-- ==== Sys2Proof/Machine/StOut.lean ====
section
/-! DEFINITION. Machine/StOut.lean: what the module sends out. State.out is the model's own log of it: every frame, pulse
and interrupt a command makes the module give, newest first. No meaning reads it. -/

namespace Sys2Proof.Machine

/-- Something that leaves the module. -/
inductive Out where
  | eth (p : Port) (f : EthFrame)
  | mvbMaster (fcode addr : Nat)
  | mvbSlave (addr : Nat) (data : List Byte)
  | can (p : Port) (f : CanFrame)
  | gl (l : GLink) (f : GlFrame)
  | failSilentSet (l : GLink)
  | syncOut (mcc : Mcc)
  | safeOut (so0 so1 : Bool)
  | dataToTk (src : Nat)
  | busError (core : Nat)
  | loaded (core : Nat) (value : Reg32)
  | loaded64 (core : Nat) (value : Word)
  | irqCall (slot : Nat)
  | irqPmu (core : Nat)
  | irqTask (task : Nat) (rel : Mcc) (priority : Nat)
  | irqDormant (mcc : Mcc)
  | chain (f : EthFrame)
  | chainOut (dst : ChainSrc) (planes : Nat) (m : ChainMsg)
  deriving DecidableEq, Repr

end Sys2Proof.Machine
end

...

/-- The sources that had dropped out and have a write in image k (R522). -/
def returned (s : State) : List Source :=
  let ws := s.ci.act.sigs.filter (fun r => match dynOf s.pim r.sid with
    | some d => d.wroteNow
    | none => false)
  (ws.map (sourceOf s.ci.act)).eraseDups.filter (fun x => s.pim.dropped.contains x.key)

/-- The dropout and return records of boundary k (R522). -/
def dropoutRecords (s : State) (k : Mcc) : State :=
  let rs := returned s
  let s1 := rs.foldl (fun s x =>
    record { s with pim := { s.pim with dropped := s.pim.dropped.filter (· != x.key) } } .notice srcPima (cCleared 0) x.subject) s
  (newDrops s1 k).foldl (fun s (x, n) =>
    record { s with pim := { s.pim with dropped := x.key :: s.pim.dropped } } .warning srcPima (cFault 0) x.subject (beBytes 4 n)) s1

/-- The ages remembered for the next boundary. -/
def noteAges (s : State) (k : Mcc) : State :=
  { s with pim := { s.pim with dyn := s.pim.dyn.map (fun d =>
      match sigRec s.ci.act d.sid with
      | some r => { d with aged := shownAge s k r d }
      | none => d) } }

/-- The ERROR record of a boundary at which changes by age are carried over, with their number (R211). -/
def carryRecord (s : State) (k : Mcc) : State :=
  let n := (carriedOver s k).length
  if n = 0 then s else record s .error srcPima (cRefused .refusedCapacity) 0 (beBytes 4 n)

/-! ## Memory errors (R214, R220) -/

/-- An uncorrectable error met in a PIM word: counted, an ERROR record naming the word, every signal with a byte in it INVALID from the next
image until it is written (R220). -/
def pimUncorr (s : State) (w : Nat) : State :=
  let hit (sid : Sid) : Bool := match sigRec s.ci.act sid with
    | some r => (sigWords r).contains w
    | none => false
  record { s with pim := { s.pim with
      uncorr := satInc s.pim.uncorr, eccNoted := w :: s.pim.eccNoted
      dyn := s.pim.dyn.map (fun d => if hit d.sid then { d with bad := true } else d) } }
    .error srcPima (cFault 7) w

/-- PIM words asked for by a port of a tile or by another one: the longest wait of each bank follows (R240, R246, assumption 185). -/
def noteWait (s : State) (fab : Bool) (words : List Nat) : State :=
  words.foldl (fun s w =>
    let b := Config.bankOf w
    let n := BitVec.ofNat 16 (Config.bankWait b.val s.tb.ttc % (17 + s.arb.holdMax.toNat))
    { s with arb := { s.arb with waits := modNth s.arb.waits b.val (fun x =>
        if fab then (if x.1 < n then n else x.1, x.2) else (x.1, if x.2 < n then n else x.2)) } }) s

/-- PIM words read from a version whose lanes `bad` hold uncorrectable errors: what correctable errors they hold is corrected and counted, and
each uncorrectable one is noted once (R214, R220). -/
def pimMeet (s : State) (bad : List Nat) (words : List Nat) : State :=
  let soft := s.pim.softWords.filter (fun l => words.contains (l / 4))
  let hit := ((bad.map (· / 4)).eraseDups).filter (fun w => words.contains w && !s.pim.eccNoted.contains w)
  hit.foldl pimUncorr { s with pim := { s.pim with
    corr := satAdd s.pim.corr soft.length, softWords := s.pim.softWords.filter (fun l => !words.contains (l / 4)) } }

__WORK INSTRUCTIONS__. In the listing above, find the line containing "let ws := s.ci.act.sigs.filter" and the line containing "(newDrops s1 k).foldl (fun s (x, n) =>", then repeat those two lines and everything between them exactly.

__OUTPUT OF THE TASK__.
  let ws := s.ci.act.sigs.filter (fun r => match dynOf s.pim r.sid with
    | some d => d.wroteNow
    | none => false)
  (ws.map (sourceOf s.ci.act)).eraseDups.filter (fun x => s.pim.dropped.contains x.key)

/-- The dropout and return records of boundary k (R522). -/
def dropoutRecords (s : State) (k : Mcc) : State :=
  let rs := returned s
  let s1 := rs.foldl (fun s x =>
    record { s with pim := { s.pim with dropped := s.pim.dropped.filter (· != x.key) } } .notice srcPima (cCleared 0) x.subject) s
  (newDrops s1 k).foldl (fun s (x, n) =>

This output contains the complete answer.